Stored data entries:
-- ==== Sys2Proof/Machine/Ops.lean ====
section
/-! DEFINITION. The named operations over the state: one update per field, the access primitives of
spec/20_memory.md R32 and R33, the range check of 43_index_memory.md R87, the registers, the stack
(10_state.md R19), the keypad (45_keypad_timers.md R98), the timers' countdown (60_exceptions.md
R119), and `raise` (R110), which is all the machine has of taking an exception: nothing is saved, no
mode changes, no control is transferred. There is no return from an exception beside it: R115 says
"There is no return-from-trap instruction and nothing to restore". -/

namespace Sys2Proof.Machine

open Config

/-- What a meaning answers. -/
abbrev Result := Host.Outcome State Fault Refusal

/-! One update per field. -/

/-- The state with the memory replaced. -/
def State.setMem (s : State) (a : Memory) : State := { s with mem := a }

/-- The state with the general registers replaced. -/
def State.setV (s : State) (a : Vector Byte 16) : State := { s with v := a }

/-- The state with `I` replaced. -/
def State.setIndex (s : State) (a : Word) : State := { s with index := a }

/-- The state with `PC` replaced. -/
def State.setPc (s : State) (a : Word) : State := { s with pc := a }

/-- The state with the cells of `STACK` replaced. -/
def State.setStack (s : State) (a : Vector Word 16) : State := { s with stack := a }

/-- The state with `SP` replaced. -/
def State.setSp (s : State) (a : Fin 17) : State := { s with sp := a }

/-- The state with `DT` replaced. -/
def State.setDt (s : State) (a : Byte) : State := { s with dt := a }

/-- The state with `ST` replaced. -/
def State.setSt (s : State) (a : Byte) : State := { s with st := a }

/-- The state with the framebuffer replaced. -/
def State.setFb (s : State) (a : Framebuffer) : State := { s with fb := a }

/-- The state with the keypad replaced. -/
def State.setKey (s : State) (a : Vector Bool 16) : State := { s with key := a }

/-- The state with the Step argument replaced. -/
def State.setRnd (s : State) (a : Byte) : State := { s with rnd := a }

/-- The state with the count of drawn Step arguments replaced. -/
def State.setDraws (s : State) (a : Nat) : State := { s with draws := a }

/-- The state with the events not yet served replaced. -/
def State.setPending (s : State) (a : List Event) : State := { s with pending := a }

/-- The state with the outcome of the event replaced. -/
def State.setReply (s : State) (a : Reply) : State := { s with reply := a }

/-! Errors. -/

/-- A value, or the error that is raised instead of it (00_scope.md R12). -/
inductive Checked (α : Type) where
  | ok (a : α)
  | raises (kind : ErrorKind) (info : Word)
deriving DecidableEq, Repr

/-- `raise E(info)` (60_exceptions.md R110): the report to the host, with the value `PC` holds now.
Nothing else of the state changes. -/
def State.raise (s : State) (kind : ErrorKind) (info : Word) : State :=
  s.setReply (.error ⟨kind, info, s.pc⟩)

/-- A handler with one check (40_cycle.md R62): its writes if the check passes, else `raise` from the
state the handler began in. Either way the machine goes on (R65). -/
def conclude {α : Type} (c : Checked α) (s : State) (write : α → State) : Result :=
  match c with
  | .ok a => .next (write a)
  | .raises kind info => .next (s.raise kind info)

/-- A number as a 16-bit report field, saturated at 0xFFFF (60_exceptions.md R105, R109, R113). -/
def saturate16 (n : Nat) : Word := BitVec.ofNat 16 (min n 0xFFFF)

/-- The lowest out-of-range address of an access that begins at `a`: `max(a, 4096)`
(20_memory.md R34, the spec's decision D14). -/
def lowestBad (a : Nat) : Word := saturate16 (max a memSize)

/-! Registers (10_state.md R14). -/

/-- `V[r]`. -/
def State.readReg (s : State) (r : Reg) : Byte := s.v[r]

/-- `V[r] <- b`. -/
def State.writeReg (s : State) (r : Reg) (b : Byte) : State := s.setV (s.v.set r b)

/-- Registers `k`, `k + 1`, ... replaced by a list of bytes (43_index_memory.md R93). -/
def writeBlock : Vector Byte 16 → Nat → List Byte → Vector Byte 16
  | v, _, [] => v
  | v, k, b :: bs => writeBlock (v.setIfInBounds k b) (k + 1) bs

/-- `V[0]` to `V[x]`, in order (43_index_memory.md R92). -/
def State.readBlock (s : State) (x : Reg) : List Byte := s.v.toList.take (x.val + 1)

/-! Memory (20_memory.md). -/

/-- `Mem[a]`, with no bounds check. -/
def State.byteAt (s : State) (a : Nat) : Byte := Memory.read s.params.glyphRom s.mem a

/-- `Mem[a] <- b`, with no bounds check. -/
def State.setByte (s : State) (a : Nat) (b : Byte) : State :=
  s.setMem (Memory.write s.params.glyphRom s.mem a b)

/-- `Mem[a + k] <- bs[k]` for each byte, with no bounds check. -/
def State.setBytes (s : State) (a : Nat) (bs : List Byte) : State :=
  s.setMem (Memory.writeAll s.params.glyphRom s.mem a bs)

/-- `Mem[a]` to `Mem[a + n - 1]`, with no bounds check. -/
def State.bytesAt (s : State) (a n : Nat) : List Byte := Memory.readAll s.params.glyphRom s.mem a n

/-- `MemRead(addr, 1)` (R32). -/
def State.memRead8 (s : State) (addr : Nat) : Checked Byte :=
  if memSize ≤ addr then .raises .addressOutOfRange (saturate16 addr) else .ok (s.byteAt addr)

/-- `MemRead(addr, 2)`: big-endian (R32, R35). -/
def State.memRead16 (s : State) (addr : Nat) : Checked Word :=
  if memSize ≤ addr + 1 then .raises .addressOutOfRange (lowestBad addr)
  else .ok (joinBytes (s.byteAt addr) (s.byteAt (addr + 1)))

/-- `MemWrite(addr, 1, v)` (R33). -/
def State.memWrite8 (s : State) (addr : Nat) (b : Byte) : Checked State :=
  if memSize ≤ addr then .raises .addressOutOfRange (saturate16 addr) else .ok (s.setByte addr b)

/-- `CheckRange(m)`: the whole of `I` to `I + m - 1` is inside memory; no check for `m = 0` (R87). -/
def State.checkRange (s : State) (m : Nat) : Checked Unit :=
  if 0 < m ∧ memSize ≤ s.index.toNat + m - 1
  then .raises .addressOutOfRange (lowestBad s.index.toNat)
  else .ok ()

/-! The program counter (10_state.md R17). -/

/-- Skip the next instruction if the condition holds: `PC <- PC + 2`. -/
def State.skipIf (s : State) (c : Bool) : State := if c then s.setPc (s.pc + 2) else s

/-! The stack (10_state.md R18, R19). -/

/-- `push(v)`; `info` is what the overflow report carries. -/
def State.push (s : State) (a : Word) (info : Word) : Checked State :=
  if h : s.sp.val < 16 then
    .ok ((s.setStack (s.stack.set s.sp.val a)).setSp ⟨s.sp.val + 1, by omega⟩)
  else .raises .stackOverflow info

/-- `pop()`: the popped value and the state after; the popped cell keeps its value. -/
def State.pop (s : State) (info : Word) : Checked (Word × State) :=
  if h : s.sp.val = 0 then .raises .stackUnderflow info
  else .ok (s.stack[s.sp.val - 1], s.setSp ⟨s.sp.val - 1, by omega⟩)

/-! The keypad. -/

/-- `KeyAt(a)` (45_keypad_timers.md R98). -/
def State.keyAt (s : State) (a : Byte) : Checked Bool :=
  match s.params.keyIndexPolicy with
  | .fault =>
    if h : a.toNat < 16 then .ok s.key[a.toNat]
    else .raises .keyIndexOutOfRange (a.setWidth 16)
  | .maskLow4 => .ok (s.key[a.toNat % 16]'(Nat.mod_lt _ (by decide)))

/-! The timers. -/

/-- One countdown of one timer: it saturates at 0 (60_exceptions.md R119). -/
def countDown (t : Byte) : Byte := if t = 0 then 0 else t - 1

/-- `Tick` (R119). -/
def State.tick (s : State) : State := (s.setDt (countDown s.dt)).setSt (countDown s.st)

end Sys2Proof.Machine
end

** Problem to work on **
All of the lines above must be returned exactly.

** Answer to the exercise **
-- ==== Sys2Proof/Machine/Ops.lean ====
section
/-! DEFINITION. The named operations over the state: one update per field, the access primitives of
spec/20_memory.md R32 and R33, the range check of 43_index_memory.md R87, the registers, the stack
(10_state.md R19), the keypad (45_keypad_timers.md R98), the timers' countdown (60_exceptions.md
R119), and `raise` (R110), which is all the machine has of taking an exception: nothing is saved, no
mode changes, no control is transferred. There is no return from an exception beside it: R115 says
"There is no return-from-trap instruction and nothing to restore". -/

namespace Sys2Proof.Machine

open Config

/-- What a meaning answers. -/
abbrev Result := Host.Outcome State Fault Refusal

/-! One update per field. -/

/-- The state with the memory replaced. -/
def State.setMem (s : State) (a : Memory) : State := { s with mem := a }

/-- The state with the general registers replaced. -/
def State.setV (s : State) (a : Vector Byte 16) : State := { s with v := a }

/-- The state with `I` replaced. -/
def State.setIndex (s : State) (a : Word) : State := { s with index := a }

/-- The state with `PC` replaced. -/
def State.setPc (s : State) (a : Word) : State := { s with pc := a }

/-- The state with the cells of `STACK` replaced. -/
def State.setStack (s : State) (a : Vector Word 16) : State := { s with stack := a }

/-- The state with `SP` replaced. -/
def State.setSp (s : State) (a : Fin 17) : State := { s with sp := a }

/-- The state with `DT` replaced. -/
def State.setDt (s : State) (a : Byte) : State := { s with dt := a }

/-- The state with `ST` replaced. -/
def State.setSt (s : State) (a : Byte) : State := { s with st := a }

/-- The state with the framebuffer replaced. -/
def State.setFb (s : State) (a : Framebuffer) : State := { s with fb := a }

/-- The state with the keypad replaced. -/
def State.setKey (s : State) (a : Vector Bool 16) : State := { s with key := a }

/-- The state with the Step argument replaced. -/
def State.setRnd (s : State) (a : Byte) : State := { s with rnd := a }

/-- The state with the count of drawn Step arguments replaced. -/
def State.setDraws (s : State) (a : Nat) : State := { s with draws := a }

/-- The state with the events not yet served replaced. -/
def State.setPending (s : State) (a : List Event) : State := { s with pending := a }

/-- The state with the outcome of the event replaced. -/
def State.setReply (s : State) (a : Reply) : State := { s with reply := a }

/-! Errors. -/

/-- A value, or the error that is raised instead of it (00_scope.md R12). -/
inductive Checked (α : Type) where
  | ok (a : α)
  | raises (kind : ErrorKind) (info : Word)
deriving DecidableEq, Repr

/-- `raise E(info)` (60_exceptions.md R110): the report to the host, with the value `PC` holds now.
Nothing else of the state changes. -/
def State.raise (s : State) (kind : ErrorKind) (info : Word) : State :=
  s.setReply (.error ⟨kind, info, s.pc⟩)

/-- A handler with one check (40_cycle.md R62): its writes if the check passes, else `raise` from the
state the handler began in. Either way the machine goes on (R65). -/
def conclude {α : Type} (c : Checked α) (s : State) (write : α → State) : Result :=
  match c with
  | .ok a => .next (write a)
  | .raises kind info => .next (s.raise kind info)

/-- A number as a 16-bit report field, saturated at 0xFFFF (60_exceptions.md R105, R109, R113). -/
def saturate16 (n : Nat) : Word := BitVec.ofNat 16 (min n 0xFFFF)

/-- The lowest out-of-range address of an access that begins at `a`: `max(a, 4096)`
(20_memory.md R34, the spec's decision D14). -/
def lowestBad (a : Nat) : Word := saturate16 (max a memSize)

/-! Registers (10_state.md R14). -/

/-- `V[r]`. -/
def State.readReg (s : State) (r : Reg) : Byte := s.v[r]

/-- `V[r] <- b`. -/
def State.writeReg (s : State) (r : Reg) (b : Byte) : State := s.setV (s.v.set r b)

/-- Registers `k`, `k + 1`, ... replaced by a list of bytes (43_index_memory.md R93). -/
def writeBlock : Vector Byte 16 → Nat → List Byte → Vector Byte 16
  | v, _, [] => v
  | v, k, b :: bs => writeBlock (v.setIfInBounds k b) (k + 1) bs

/-- `V[0]` to `V[x]`, in order (43_index_memory.md R92). -/
def State.readBlock (s : State) (x : Reg) : List Byte := s.v.toList.take (x.val + 1)

/-! Memory (20_memory.md). -/

/-- `Mem[a]`, with no bounds check. -/
def State.byteAt (s : State) (a : Nat) : Byte := Memory.read s.params.glyphRom s.mem a

/-- `Mem[a] <- b`, with no bounds check. -/
def State.setByte (s : State) (a : Nat) (b : Byte) : State :=
  s.setMem (Memory.write s.params.glyphRom s.mem a b)

/-- `Mem[a + k] <- bs[k]` for each byte, with no bounds check. -/
def State.setBytes (s : State) (a : Nat) (bs : List Byte) : State :=
  s.setMem (Memory.writeAll s.params.glyphRom s.mem a bs)

/-- `Mem[a]` to `Mem[a + n - 1]`, with no bounds check. -/
def State.bytesAt (s : State) (a n : Nat) : List Byte := Memory.readAll s.params.glyphRom s.mem a n

/-- `MemRead(addr, 1)` (R32). -/
def State.memRead8 (s : State) (addr : Nat) : Checked Byte :=
  if memSize ≤ addr then .raises .addressOutOfRange (saturate16 addr) else .ok (s.byteAt addr)

/-- `MemRead(addr, 2)`: big-endian (R32, R35). -/
def State.memRead16 (s : State) (addr : Nat) : Checked Word :=
  if memSize ≤ addr + 1 then .raises .addressOutOfRange (lowestBad addr)
  else .ok (joinBytes (s.byteAt addr) (s.byteAt (addr + 1)))

/-- `MemWrite(addr, 1, v)` (R33). -/
def State.memWrite8 (s : State) (addr : Nat) (b : Byte) : Checked State :=
  if memSize ≤ addr then .raises .addressOutOfRange (saturate16 addr) else .ok (s.setByte addr b)

/-- `CheckRange(m)`: the whole of `I` to `I + m - 1` is inside memory; no check for `m = 0` (R87). -/
def State.checkRange (s : State) (m : Nat) : Checked Unit :=
  if 0 < m ∧ memSize ≤ s.index.toNat + m - 1
  then .raises .addressOutOfRange (lowestBad s.index.toNat)
  else .ok ()

/-! The program counter (10_state.md R17). -/

/-- Skip the next instruction if the condition holds: `PC <- PC + 2`. -/
def State.skipIf (s : State) (c : Bool) : State := if c then s.setPc (s.pc + 2) else s

/-! The stack (10_state.md R18, R19). -/

/-- `push(v)`; `info` is what the overflow report carries. -/
def State.push (s : State) (a : Word) (info : Word) : Checked State :=
  if h : s.sp.val < 16 then
    .ok ((s.setStack (s.stack.set s.sp.val a)).setSp ⟨s.sp.val + 1, by omega⟩)
  else .raises .stackOverflow info

/-- `pop()`: the popped value and the state after; the popped cell keeps its value. -/
def State.pop (s : State) (info : Word) : Checked (Word × State) :=
  if h : s.sp.val = 0 then .raises .stackUnderflow info
  else .ok (s.stack[s.sp.val - 1], s.setSp ⟨s.sp.val - 1, by omega⟩)

/-! The keypad. -/

/-- `KeyAt(a)` (45_keypad_timers.md R98). -/
def State.keyAt (s : State) (a : Byte) : Checked Bool :=
  match s.params.keyIndexPolicy with
  | .fault =>
    if h : a.toNat < 16 then .ok s.key[a.toNat]
    else .raises .keyIndexOutOfRange (a.setWidth 16)
  | .maskLow4 => .ok (s.key[a.toNat % 16]'(Nat.mod_lt _ (by decide)))

/-! The timers. -/

/-- One countdown of one timer: it saturates at 0 (60_exceptions.md R119). -/
def countDown (t : Byte) : Byte := if t = 0 then 0 else t - 1

/-- `Tick` (R119). -/
def State.tick (s : State) : State := (s.setDt (countDown s.dt)).setSt (countDown s.st)

end Sys2Proof.Machine
end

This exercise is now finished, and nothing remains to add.